__Problem description__.
Copy the records below verbatim, from the first line through the line containing "intros; unfold State.draw;", inclusive, and output nothing else.
[Opening Input data section]
theorem measureStart_kept : ∀ (o : Seen) s, Kept o s → Kept o (@measureStart s) := by
  intros; unfold measureStart; grind [foldl_kept, foldl2_kept, State.setReg_kept]

theorem measured__kept : ∀ (o : Seen) s x1, Kept o s → Kept o (@measured_ s x1) := by
  intros; unfold measured_; grind [foldl_kept, foldl2_kept, holdVhold_kept, State.setReg_kept, brkLow_kept]

theorem State.draw_kept : ∀ (o : Seen) s, Kept o s → Kept o ((@State.draw s).2) := by
  intros; unfold State.draw; grind [foldl_kept, foldl2_kept]

theorem State.byKeeper_kept : ∀ (o : Seen) s x1, Kept o s → ((∀ y20_0, Kept o y20_0 → Kept o (x1 y20_0))) → Kept o (@State.byKeeper s x1) := by
  intros; unfold State.byKeeper; grind [foldl_kept, foldl2_kept]

theorem drainBuf_kept : ∀ (o : Seen) x1 x2 s, Kept o s → Kept o (@drainBuf x1 x2 s) := by
  intro o k n
  induction n with
  | zero => intro s h; exact h
  | succ n ih =>
    intro s h
    unfold drainBuf
    split
    · exact h
    · next e l _ =>
      have h1 := postNow_kept o s k e h
      generalize postNow s k e = z at h1 ⊢
      obtain ⟨z1, z2⟩ := z
      cases z1 with
      | true => exact ih _ (State.setPbuf_kept o _ _ _ h1)
      | false => exact h

theorem complete_kept : ∀ (o : Seen) s x1 x2 x3 x4 x5, Kept o s → Kept o (@complete s x1 x2 x3 x4 x5) := by
  intros; unfold complete; grind [foldl_kept, foldl2_kept, postEntry_kept]

theorem takeReq_kept : ∀ (o : Seen) s x1, Kept o s → Kept o ((@takeReq s x1).2) := by
  intro o s k h
  unfold takeReq
  dsimp only
  split
  · exact h
  · split
    · exact h
    · next e =>
      have h1 := ringHeadEntry_kept o s _ none h _ e
      split
      · exact complete_kept o _ _ _ _ _ _ (kept_of h1 rfl rfl rfl)
      · exact h1

theorem transmit_kept : ∀ (o : Seen) s x1 x2 x3, Kept o s → ((∀ y20_0, Kept o y20_0 → Kept o (x3 y20_0))) → Kept o (@transmit s x1 x2 x3) := by
  intros; unfold transmit; grind [foldl_kept, foldl2_kept, egress_kept, complete_kept]

theorem event_kept : ∀ (o : Seen) s x1 x2 x3 x4 x5 x6 x7 x8, Kept o s → Kept o (@event s x1 x2 x3 x4 x5 x6 x7 x8) := by
  intros; unfold event; grind [foldl_kept, foldl2_kept, postEntry_kept]

theorem withdrawal_kept : ∀ (o : Seen) s x1 x2 x3 x4 x5, Kept o s → Kept o (@withdrawal s x1 x2 x3 x4 x5) := by
  intros; unfold withdrawal; grind [foldl_kept, foldl2_kept, State.devCommit_kept]

theorem setCrd_kept : ∀ (o : Seen) s x1, Kept o s → Kept o (@setCrd s x1) := by
  intros; unfold setCrd; grind [foldl_kept, foldl2_kept]

theorem setCard_kept : ∀ (o : Seen) s x1 x2, Kept o s → Kept o (@setCard s x1 x2) := by
  intros; unfold setCard; grind [foldl_kept, foldl2_kept, setCrd_kept]

theorem identify_kept : ∀ (o : Seen) x1 x2 s, Kept o s → Kept o (@identify x1 x2 s) := by
  intro o slot l
  induction l with
  | nil => intro s h; exact h
  | cons c l ih =>
    intro s h
    unfold identify
    split
    · exact h
    · exact ih _ (event_kept o _ _ _ _ _ _ _ _ _ (setCard_kept o _ _ _ h))

theorem crdEnable_kept : ∀ (o : Seen) s x1, Kept o s → Kept o (@crdEnable s x1) := by
  intros; unfold crdEnable; grind [foldl_kept, foldl2_kept, identify_kept, State.setReg_kept]

theorem crdDisable_kept : ∀ (o : Seen) s, Kept o s → Kept o (@crdDisable s) := by
  intros; unfold crdDisable; grind [foldl_kept, foldl2_kept, setCrd_kept, State.setReg_kept]

theorem cardInsert_kept : ∀ (o : Seen) s x1 x2, Kept o s → Kept o (@cardInsert s x1 x2) := by
  intros; unfold cardInsert; grind [foldl_kept, foldl2_kept, wakeSource_kept, setCrd_kept, event_kept, identify_kept]

theorem cardEnd_kept : ∀ (o : Seen) s x1 x2 x3, Kept o s → Kept o (@cardEnd s x1 x2 x3) := by
  intros; unfold cardEnd; grind [foldl_kept, foldl2_kept, State.incReg_kept, complete_kept, setCrd_kept]

theorem removedRun_kept : ∀ (o : Seen) s x1, Kept o s → Kept o (@removedRun s x1) := by
  intros; unfold removedRun; grind [foldl_kept, foldl2_kept, setCrd_kept, State.incReg_kept, withdrawal_kept, cardEnd_kept]

theorem cardRemove_kept : ∀ (o : Seen) s x1, Kept o s → Kept o (@cardRemove s x1) := by
  intros; unfold cardRemove; grind [foldl_kept, foldl2_kept, wakeSource_kept, setCrd_kept, State.incReg_kept, removedRun_kept, setCard_kept,
    event_kept]

theorem sendCommand_kept : ∀ (o : Seen) s x1, Kept o s → Kept o (@sendCommand s x1) := by
  intros; unfold sendCommand; grind [foldl_kept, foldl2_kept]

theorem cardServe_kept : ∀ (o : Seen) s x1, Kept o s → Kept o (@cardServe s x1) := by
  intros; simp only [cardServe]; (repeat' split) <;> grind [foldl_kept, foldl2_kept, complete_kept, sendCommand_kept, setCrd_kept, transmit_kept]

theorem cardTake_kept : ∀ (o : Seen) s x1 x2, Kept o s → Kept o (@cardTake s x1 x2) := by
  intros; unfold cardTake; grind [foldl_kept, foldl2_kept, takeReq_kept, setCrd_kept, cardServe_kept]

theorem setRun_kept : ∀ (o : Seen) s x1, Kept o s → Kept o (@setRun s x1) := by
  intros; unfold setRun; grind [foldl_kept, foldl2_kept, setCrd_kept]

theorem cardCrc_kept : ∀ (o : Seen) s x1, Kept o s → Kept o (@cardCrc s x1) := by
  intros; unfold cardCrc; grind [foldl_kept, foldl2_kept, State.incReg_kept, sendCommand_kept, setRun_kept, cardEnd_kept]

theorem cardState_kept : ∀ (o : Seen) s x1 x2, Kept o s → Kept o (@cardState s x1 x2) := by
  intros; unfold cardState; grind [foldl_kept, foldl2_kept, setCard_kept]

theorem cardStatusOk_kept : ∀ (o : Seen) s x1 x2, Kept o s → Kept o (@cardStatusOk s x1 x2) := by
  intros; unfold cardStatusOk; grind [foldl_kept, foldl2_kept, setCard_kept, cardState_kept, cardEnd_kept, sendCommand_kept, setRun_kept]

end Sys2Proof.Machine
end

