theorem program_ends (hok : e.ok = true) (hs : r.sel = 1 ∨ r.sel = 2) (hsb : s.kpr.standby = 0) (hl : r.len = 32)
    (h32 : r.addr % 32 = 0) (hgood : s.isBad r.addr = false) :
    ∃ t, Leaves (.flopComplete k e) s t ∧ FlopEnded t k.val r e St.ok ∧ t.written r.addr = true ∧
      (r.addr = phys s r.addr → 0x40000 ≤ r.addr → t.rdWords r.addr 4 = unitWords r.src 0) := by
  have hstop : decide (s.kpr.standby ≠ 0 ∧ e.pulses.length < r.len / 32 ∧ e.ok = true) = false :=
    decide_eq_false fun h => h.1 hsb
  have hgood' : (flopFreed s k.val e.corrected).isBad r.addr = false := hgood
  have heq := flopComplete_units (e := e) hb hs
  rw [hstop, flopProgEnd_one hl hok hgood'] at heq
  refine flop_ends heq ((flopFreed_free s k.val e.corrected).of_flops (progUnit_flops _ _ _ _)) hw ⟨?_, fun hp hlo => ?_⟩
  · exact (written_congr (flopFin_cfl _ _ _ _ _ _) _).trans (progUnit_written _ _ _ _)
  · have hp' : r.addr = phys (flopFreed s k.val e.corrected) r.addr := hp
    refine (rdWords_cells (flopFin_cells _ _ _ _ _ _) _ _).trans (progUnit_reads h32 hlo hp' ?_ _)
    rw [unitWords, List.length_map, List.length_range]

theorem erase_ends (hok : e.ok = true) (hs : r.sel = 3) (h : r.addr % 65536 = 0) (hlo : 0x20000000 ≤ r.addr) (hhi : r.addr < 0x22000000) :
    ∃ t, Leaves (.flopComplete k e) s t ∧ FlopEnded t k.val r e St.ok ∧
      ∀ a, r.addr ≤ a → a < r.addr + 65536 → t.rdByte a = 0 ∧ t.rdTag a = Tag.raw ∧ t.written a = false := by
  refine flop_ends (flopComplete_erase hb hs hok)
    ((flopFreed_free s k.val e.corrected).of_flops (eraseSector_flops _ _ _ _)) hw fun a ha ha' => ?_
  have hcells := flopFin_cells (eraseSector (flopFreed s k.val e.corrected) r.addr (e.pulses.foldl max 0) true) r e St.ok 65536 0
  obtain ⟨hbyte, htag, hwr⟩ := eraseSector_blank (flopFreed s k.val e.corrected) (e.pulses.foldl max 0) h hlo hhi ha ha'
  exact ⟨(rdByte_cells hcells a).trans hbyte, (rdTag_cells hcells a).trans htag,
    (written_congr (flopFin_cfl _ _ _ _ _ _) a).trans hwr⟩

theorem erase_fails (hok : e.ok = false) (hs : r.sel = 3) :
    ∃ t, Leaves (.flopComplete k e) s t ∧ FlopEnded t k.val r e St.eraseFail ∧ (t.sector (sectorOf r.addr)).efail = true := by
  have hfree := ((flopFreed_free s k.val e.corrected).of_flops (eraseSector_flops _ r.addr (e.pulses.foldl max 0) false)).of_flops
    (flopBlame_flops _ r.addr)
  refine flop_ends (flopComplete_eraseFails hb hs hok) hfree hw ?_
  rw [State.sector, flopFin_cfl, flopBlame_cfl, ← State.sector]
  exact eraseSector_efail (flopFreed s k.val e.corrected) r.addr _

theorem margin_ends (hok : e.ok = true) (hs : r.sel = 4) (hsb : s.kpr.standby = 0) :
    ∃ t, Leaves (.flopComplete k e) s t ∧ FlopEnded t k.val r e St.ok ∧
      t.reg Reg.CFL_MARGIN = BitVec.ofNat 32 (65536 * (e.weak % 65536) + e.topped % 65536) ∧ t.mem = s.mem := by
  refine flop_ends (flopComplete_margin hb hs hsb hok) ((flopFreed_free s k.val e.corrected).of_flops rfl) hw ⟨?_, flopFin_mem _ _ _ _ _ _⟩
  exact (flopFin_reg (by decide) _ _ _ _ _ _).trans (State.reg_setReg_self _ _ _)

theorem swap_ends (hs : r.sel = 5) (h1 : r.first = true) (hv : imageOk s (!s.kpr.bootsel) = true) (h2 : e.second = true) :
    ∃ t, Leaves (.flopComplete k e) s t ∧ FlopEnded t k.val r e St.ok ∧
      t.otp.swapCtr = min 64 (s.otp.swapCtr + 1) ∧ t.cfl.swapped = true ∧ t.mem = s.mem := by
  refine flop_ends ((flopComplete_swap hb hs h2 (h1.trans hv.symm)).trans (if_pos h1))
    ((flopFreed_free s k.val e.corrected).of_flops rfl) hw ⟨?_, ?_, flopFin_mem _ _ _ _ _ _⟩
  · rw [flopFin_otp]
  · rw [flopFin_cfl]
[Closing Input data section]
__Solution to this task__.
theorem measureStart_kept : ∀ (o : Seen) s, Kept o s → Kept o (@measureStart s) := by
  intros; unfold measureStart; grind [foldl_kept, foldl2_kept, State.setReg_kept]

theorem measured__kept : ∀ (o : Seen) s x1, Kept o s → Kept o (@measured_ s x1) := by
  intros; unfold measured_; grind [foldl_kept, foldl2_kept, holdVhold_kept, State.setReg_kept, brkLow_kept]

theorem State.draw_kept : ∀ (o : Seen) s, Kept o s → Kept o ((@State.draw s).2) := by
  intros; unfold State.draw; grind [foldl_kept, foldl2_kept]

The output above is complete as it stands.